-- ==== Sys2Proof/Tests/Slice0.lean ====
section
/-! SUPPORT. Tests. Expected values come from the examples of the rules of 40_decoder_walk.md, 41_decoder_control.md and 42_bitpacker.md
and from 95_test_vectors.md, named at each test. After them, for every obligation with hypotheses, a concrete state that
meets them (`witness_…`). -/

namespace Sys2Proof.Tests

open Sys2Proof Sys2Proof.Machine Sys2Proof.Reference

/-! ### Small states -/

/-- The tree `T1` of 95_test_vectors.md: `0: INT 1, 2`, `1: LEAF 'a'`, `2: LEAF 'b'`. -/
def treeAB : Memory NodeWord := [(0, 0x60020200#32), (1, 0x80000061#32), (2, 0x80000062#32)]

/-- A decoder with `T1` loaded, in the state `st`. -/
def decIn (st : DState) : Decoder := { Decoder.atReset treeAB with nnodes := 3, state := st }

/-- A walk in `T1`. -/
def walkAt (cur : NodeIdx) (mid : Bool) (shreg : Byte) (bitcnt : BitVec 4) : State :=
  { State.reset with dec := { decIn .run with cur := cur, mid := mid, shreg := shreg, bitcnt := bitcnt } }

/-- A walk in the single-leaf tree `T4` of 95_test_vectors.md: `0: LEAF 'a'`. -/
def walkAtLone (mid : Bool) (shreg : Byte) (bitcnt : BitVec 4) : State :=
  { State.reset with dec :=
    { Decoder.atReset [(0, 0x80000061#32)] with
      nnodes := 1, state := .run, mid := mid, shreg := shreg, bitcnt := bitcnt } }

/-- The decoder with `T1`, in the state `st`. -/
def inDec (st : DState) : State := { State.reset with dec := decIn st }

/-- The table `K1` of 95_test_vectors.md for three symbols: `a` is "0", `b` is "1", `z` is absent. -/
def tableAB : Memory CodeEntry := [(0x61, ⟨1#8, 0#255⟩), (0x62, ⟨1#8, 1#255⟩), (0x7A, ⟨0#8, 0#255⟩)]

/-- A bitpacker in RUN with `K1`. -/
def packAt (clen : CodeLen) (cbuf : CodeField) (acc : Byte) (acclen : BitVec 4) (flush : Bool) : State :=
  { State.reset with pack :=
    { Packer.atReset tableAB with
      state := .run, clen := clen, cbuf := cbuf, acc := acc, acclen := acclen, flush := flush } }

/-- The bitpacker with `K1`, in the state `st`. -/
def inPack (st : PState) : State := { State.reset with pack := { Packer.atReset tableAB with state := st } }

/-- The next state of an outcome, if it is one. -/
def after? : Host.Outcome State Fault Refusal → Option State
  | .next s => some s
  | .fault _ => none
  | .refused _ => none

/-- The decoder of the next state. -/
def dec? (o : Host.Outcome State Fault Refusal) : Option Decoder := (after? o).map State.dec

/-- The bitpacker of the next state. -/
def pack? (o : Host.Outcome State Fault Refusal) : Option Packer := (after? o).map State.pack

/-! ### WellFormed: the one check -/

/-- R93: a `CODE` of length 0 is no instruction; its entry is `ABSENT`. -/
theorem test_code_of_length_zero_is_ill_formed :
    (Instr.code 0x61 0 0).wellFormed = false ∧ decode (encode (.code 0x61 0 0)) = .ok (.absent 0x61 0) := by decide

/-- R93: the shortest and the longest code are well-formed. -/
theorem test_code_lengths_1_and_255_are_well_formed :
    (Instr.code 0x61 1 0).wellFormed = true ∧ (Instr.code 0x61 255 0).wellFormed = true := by decide

/-! ### Decoding: one word for every constructor, its bits written out from 30_encoding.md -/

/-- R91, R92: 011000, LEFT 000000001, RIGHT 111111111, SYM 00000101. -/
theorem test_decode_int :
    decode (.node 0b01100000000000111111111100000101#32) = .ok (.int 1 511 5) := by decide

/-- R91, R92: 100000, LEFT 000000010, RIGHT 000000011, SYM 01100001. -/
theorem test_decode_leaf :
    decode (.node 0b10000000000001000000001101100001#32) = .ok (.leaf 2 3 0x61) := by decide

/-- R92, R99 and 95_test_vectors.md V3 rows 1, 2, 3, 5: one child missing, a Leaf with a child, a reserved bit, no child. -/
theorem test_decode_illegal_nodes :
    decode (.node 0x40020200#32) = .error .illegalNode ∧ decode (.node 0xC0040061#32) = .error .illegalNode ∧
    decode (.node 0x84000062#32) = .error .illegalNode ∧ decode (.node 0#32) = .error .illegalNode := by decide

/-- R96. -/
theorem test_decode_b0 : decode (.bit false) = .ok .b0 := by decide

/-- R96. -/
theorem test_decode_b1 : decode (.bit true) = .ok .b1 := by decide

/-- R95: the register 0x0. -/
theorem test_decode_decoder_commands :
    decode (.command 0b0000#4 0b00000000000000000000000000000001#32) = .ok .dStart ∧
    decode (.command 0b0000#4 0b00000000000000000000000000000010#32) = .ok .dEos ∧
    decode (.command 0b0000#4 0b00000000000000000000000000000011#32) = .ok .dClear := by decide

/-- R95: the register 0x8. -/
theorem test_decode_bitpacker_commands :
    decode (.command 0b1000#4 0b00000000000000000000000000000001#32) = .ok .pStart ∧
    decode (.command 0b1000#4 0b00000000000000000000000000000010#32) = .ok .pFlush ∧
    decode (.command 0b1000#4 0b00000000000000000000000000000011#32) = .ok .pClear := by decide

/-- R95, R99: reserved values, the whole word compared; R41: no other register takes commands. -/
theorem test_decode_reserved_commands :
    decode (.command 0#4 0#32) = .error .reservedCommand ∧ decode (.command 0#4 4#32) = .error .reservedCommand ∧
    decode (.command 8#4 0x80000001#32) = .error .reservedCommand ∧
    decode (.command 2#4 1#32) = .error .notACommandRegister := by decide

/-- R93, R97 item 3: "0111" is LEN 4, CODE 7. -/
theorem test_decode_code : decode (.entry 0x61#8 0b00000100#8 0b0111#255) = .ok (.code 0x61 4 7) := by decide

/-- R93: LEN 0, whatever CODE is. -/
theorem test_decode_absent : decode (.entry 0x61#8 0b00000000#8 0x1234#255) = .ok (.absent 0x61 0x1234) := by decide

/-- R97 item 3, item 5: the first bit of a code is its highest, the first stream bit of a byte is bit 7. -/
theorem test_bit_order :
    codeBits 4#8 0b0111#255 = [false, true, true, true] ∧
    streamBits 0x70#8 = [false, true, true, true, false, false, false, false] := by decide

/-- The opcode table's match values, read in its own numbering (log 7). -/
theorem test_table_words :
    decodeTableWord 32 0x60000000 = some (.int 0 0 0) ∧ decodeTableWord 32 0x80000000 = some (.leaf 0 0 0) ∧
    decodeTableWord 8 0 = some .b0 ∧ decodeTableWord 8 1 = some .b1 ∧
    decodeTableWord 32 1 = some .dStart ∧ decodeTableWord 32 2 = some .dEos ∧ decodeTableWord 32 3 = some .dClear ∧
    decodeTableWord 40 0x800000001 = some .pStart ∧ decodeTableWord 40 0x800000002 = some .pFlush ∧
    decodeTableWord 40 0x800000003 = some .pClear ∧
    decodeTableWord 264 0x704 = some (.code 0 4 7) ∧ decodeTableWord 264 0 = some (.absent 0 0) := by decide

/-! ### One step of each instruction -/

/-- R121's example. -/
theorem test_int_goes_left :
    (dec? (exec (.int 1 2 0) (walkAt 0 false 0x70 8))).map (fun d => (d.cur, d.mid, d.shreg, d.bitcnt)) =
      some (1, true, 0xE0, 7) := by decide

/-- R123's example. -/
theorem test_int_goes_right :
    (dec? (exec (.int 1 2 0) (walkAt 0 false 0xE0 7))).map (fun d => (d.cur, d.mid, d.shreg, d.bitcnt)) =
      some (2, true, 0xC0, 6) := by decide

/-- R124's example. -/
theorem test_leaf_emits :
    (dec? (exec (.leaf 0 0 0x61) (walkAt 1 true 0xE0 7))).map (fun d => (d.out, d.cur, d.mid, d.bitcnt)) =
      some ([0x61], 0, false, 7) := by decide

/-- R125, and 95_test_vectors.md P3 run B: the bit 1 at a lone leaf. -/
theorem test_leaf_mismatch :
    (dec? (exec (.leaf 0 0 0x61) (walkAtLone false 0x80 4))).map
      (fun d => (d.state, d.errcode, d.errinfo, d.shreg, d.bitcnt)) =
      some (.error, .treeMismatch, 0, 0x80, 4) := by decide

/-- R122's example. -/
theorem test_b0_goes_left :
    (dec? (exec .b0 (walkAt 0 false 0x70 8))).map (fun d => (d.cur, d.mid, d.shreg, d.bitcnt)) =
      some (1, true, 0xE0, 7) := by decide

/-- R122: `B0` is the consumption of a bit 0; where the next bit is 1 it is not enabled. -/
theorem test_b0_not_enabled : dec? (exec .b0 (walkAt 0 false 0x80 8)) = some (walkAt 0 false 0x80 8).dec := by decide

/-- R125's example: the code of the one symbol. -/
theorem test_b0_at_a_lone_leaf :
    (dec? (exec .b0 (walkAtLone false 0 8))).map (fun d => (d.cur, d.mid, d.bitcnt)) = some (0, true, 7) := by decide

/-- R123's example. -/
theorem test_b1_goes_right :
    (dec? (exec .b1 (walkAt 0 false 0xE0 7))).map (fun d => (d.cur, d.mid, d.shreg, d.bitcnt)) =
      some (2, true, 0xC0, 6) := by decide

/-- 95_test_vectors.md V3 row 10: the root is node 1 of `T1`, after its first `a`. -/
theorem test_b1_mismatch :
    (dec? (exec .b1 (walkAt 1 false 0xE0 7))).map (fun d => (d.state, d.errcode.bits, d.errinfo, d.shreg, d.bitcnt)) =
      some (.error, 5, 1, 0xE0, 7) := by decide

/-- R143's example. -/
theorem test_dStart_begins_the_scan :
    (dec? (exec .dStart (inDec .idle))).map (fun d => (d.state, d.vptr, d.cur, d.out)) =
      some (.validate, 0, 0, []) := by decide

/-- 95_test_vectors.md V3 row 9: the root 3 of 3 nodes. -/
theorem test_dStart_without_a_root :
    (dec? (exec .dStart { State.reset with dec := { decIn .idle with root := 3 } })).map
      (fun d => (d.state, d.errcode.bits, d.errinfo)) = some (.error, 4, 3) := by decide

/-- 95_test_vectors.md V3: VALIDATE, `REG_WRITE(0x0, 2)`. -/
theorem test_dEos_in_validate : (dec? (exec .dEos (inDec .validate))).map (·.eos) = some true := by decide

/-- 95_test_vectors.md V3: IDLE, `REG_WRITE(0x0, 2)`. -/
theorem test_dEos_in_idle : dec? (exec .dEos (inDec .idle)) = some (decIn .idle) := by decide

/-- R148's example. -/
theorem test_dClear_in_error :
    (dec? (exec .dClear { State.reset with dec :=
      { decIn .error with errcode := .streamCorruption, errinfo := 1 } })).map
      (fun d => (d.state, d.errcode, d.errinfo)) = some (.idle, .noError, 0) := by decide

/-- 95_test_vectors.md V3: RUN, `D_CLEAR`. -/
theorem test_dClear_in_run : dec? (exec .dClear (inDec .run)) = some (decIn .run) := by decide

/-- R172's example. -/
theorem test_pStart :
    (pack? (exec .pStart (inPack .idle))).map (fun p => (p.state, p.symReady)) = some (.run, true) := by decide

/-- R176's example. -/
theorem test_pFlush :
    (pack? (exec .pFlush (packAt 0 0 7 4 false))).map (fun p => (p.flush, p.padEnabled, p.symReady)) =
      some (true, true, false) := by decide

/-- 95_test_vectors.md V4: IDLE, `P_FLUSH`. -/
theorem test_pFlush_in_idle : (pack? (exec .pFlush (inPack .idle))).map (·.flush) = some false := by decide

/-- R179's example. -/
theorem test_pClear :
    (pack? (exec .pClear { State.reset with pack :=
      { Packer.atReset tableAB with state := .error, errcode := .unknownSymbol, errinfo := 0x7A } })).map
      (fun p => (p.state, p.errcode, p.errinfo)) = some (.idle, .noError, 0) := by decide

/-- 95_test_vectors.md V4: RUN, `P_CLEAR`. -/
theorem test_pClear_in_run : (pack? (exec .pClear (packAt 0 0 7 4 false))).map (·.state) = some .run := by decide

/-- R173's example. -/
theorem test_code :
    (pack? (exec (.code 0x62 1 1) (packAt 0 0 0 0 false))).map (fun p => (p.cbuf, p.clen, p.acclen)) =
      some (1, 1, 0) := by decide

/-- 95_test_vectors.md V4: RUN, CLEN 2, a symbol is not accepted. -/
theorem test_code_not_accepted :
    (pack? (exec (.code 0x62 1 1) (packAt 2 3 0 0 false))).map (fun p => (p.cbuf, p.clen)) = some (3, 2) := by decide

/-- R184's example. -/
theorem test_absent :
    (pack? (exec (.absent 0x7A 0) (packAt 0 0 1 1 false))).map
      (fun p => (p.state, p.errcode.bits, p.errinfo, p.acc, p.acclen)) = some (.error, 3, 0x7A, 1, 1) := by decide

/-- 95_test_vectors.md V4: a full byte is still there, the symbol is not accepted. -/
theorem test_absent_not_accepted :
    (pack? (exec (.absent 0x7A 0) (packAt 0 0 0x79 8 false))).map (·.state) = some .run := by decide

/-! ### One step of what has no encoding -/

/-- 95_test_vectors.md P4: `D_VSTEP` at the malformed entry 1 of four. -/
theorem test_scan_finds_the_malformed_entry :
    (dec? (decoderStep { State.reset with dec :=
      { Decoder.atReset [(0, 0x60020200#32), (1, 0x40040300#32)] with nnodes := 4, state := .validate, vptr := 1 } })).map
      (fun d => (d.state, d.errcode.bits, d.errinfo)) = some (.error, 1, 1) := by decide

/-- R144: the last entry of a full memory; the comparison is on 10 bits. -/
theorem test_scan_ends_at_512 :
    (dec? (decoderStep { State.reset with dec :=
      { Decoder.atReset [(511, 0x80000061#32)] with nnodes := 512, state := .validate, vptr := 511 } })).map (·.state) =
      some .run := by decide

/-- R127's example. -/
theorem test_end_inside_a_code :
    (dec? (decoderStep { State.reset with dec := { Decoder.atReset [(1, 0x60040300#32)] with
      state := .run, nnodes := 5, cur := 1, mid := true, eos := true } })).map
      (fun d => (d.state, d.errcode.bits, d.errinfo)) = some (.error, 2, 1) := by decide

/-- R174's example. -/
theorem test_shift :
    (pack? (packerStep (packAt 1 1 0b00000011 3 false))).map (fun p => (p.acc, p.acclen, p.clen)) =
      some (0b00000111, 4, 0) := by decide

/-- R175's example. -/
theorem test_transfer :
    (pack? (packerStep (packAt 0 0 0x70 8 false))).map (fun p => (p.bytes, p.acc, p.acclen)) = some ([0x70], 0, 0) := by
  decide

/-- R177's example: the first of its four steps. -/
theorem test_pad :
    (pack? (packerStep (packAt 0 0 0b00000111 4 true))).map (fun p => (p.acc, p.acclen)) = some (0b00001110, 5) := by
  decide

/-- R150's example, and 95_test_vectors.md V2 row 12 and V4 row 12. -/
theorem test_status_registers :
    (walkAt 2 true 0 5).regValue 0x1#4 = 0x00025012#32 ∧
    ({ State.reset with dec := { decIn .error with eos := true, errcode := .treeMismatch, bitcnt := 4 } } : State).regValue
      0x1#4 = 0x0000450C#32 ∧
    ({ State.reset with pack := { Packer.atReset tableAB with
      state := .error, errcode := .unknownSymbol, errinfo := 0x7A, acc := 1, acclen := 1 } } : State).regValue
      0x9#4 = 0x01001304#32 := by decide

/-- 95_test_vectors.md V3: `REG_WRITE(0x2, 513)` and `REG_WRITE(0x2, 512)` in IDLE. -/
theorem test_count_writes :
    (dec? (perform (.regWrite 0x2#4 513#32) (inDec .idle))).map (·.nnodes) = some 3 ∧
    (dec? (perform (.regWrite 0x2#4 512#32) (inDec .idle))).map (·.nnodes) = some 512 := by decide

What is needed —
Return nothing but the lines from the top of the records above through the line that has "A decoder with". Keep each one exact.

Exercise output —
-- ==== Sys2Proof/Tests/Slice0.lean ====
section
/-! SUPPORT. Tests. Expected values come from the examples of the rules of 40_decoder_walk.md, 41_decoder_control.md and 42_bitpacker.md
and from 95_test_vectors.md, named at each test. After them, for every obligation with hypotheses, a concrete state that
meets them (`witness_…`). -/

namespace Sys2Proof.Tests

open Sys2Proof Sys2Proof.Machine Sys2Proof.Reference

/-! ### Small states -/

/-- The tree `T1` of 95_test_vectors.md: `0: INT 1, 2`, `1: LEAF 'a'`, `2: LEAF 'b'`. -/
def treeAB : Memory NodeWord := [(0, 0x60020200#32), (1, 0x80000061#32), (2, 0x80000062#32)]

/-- A decoder with `T1` loaded, in the state `st`. -/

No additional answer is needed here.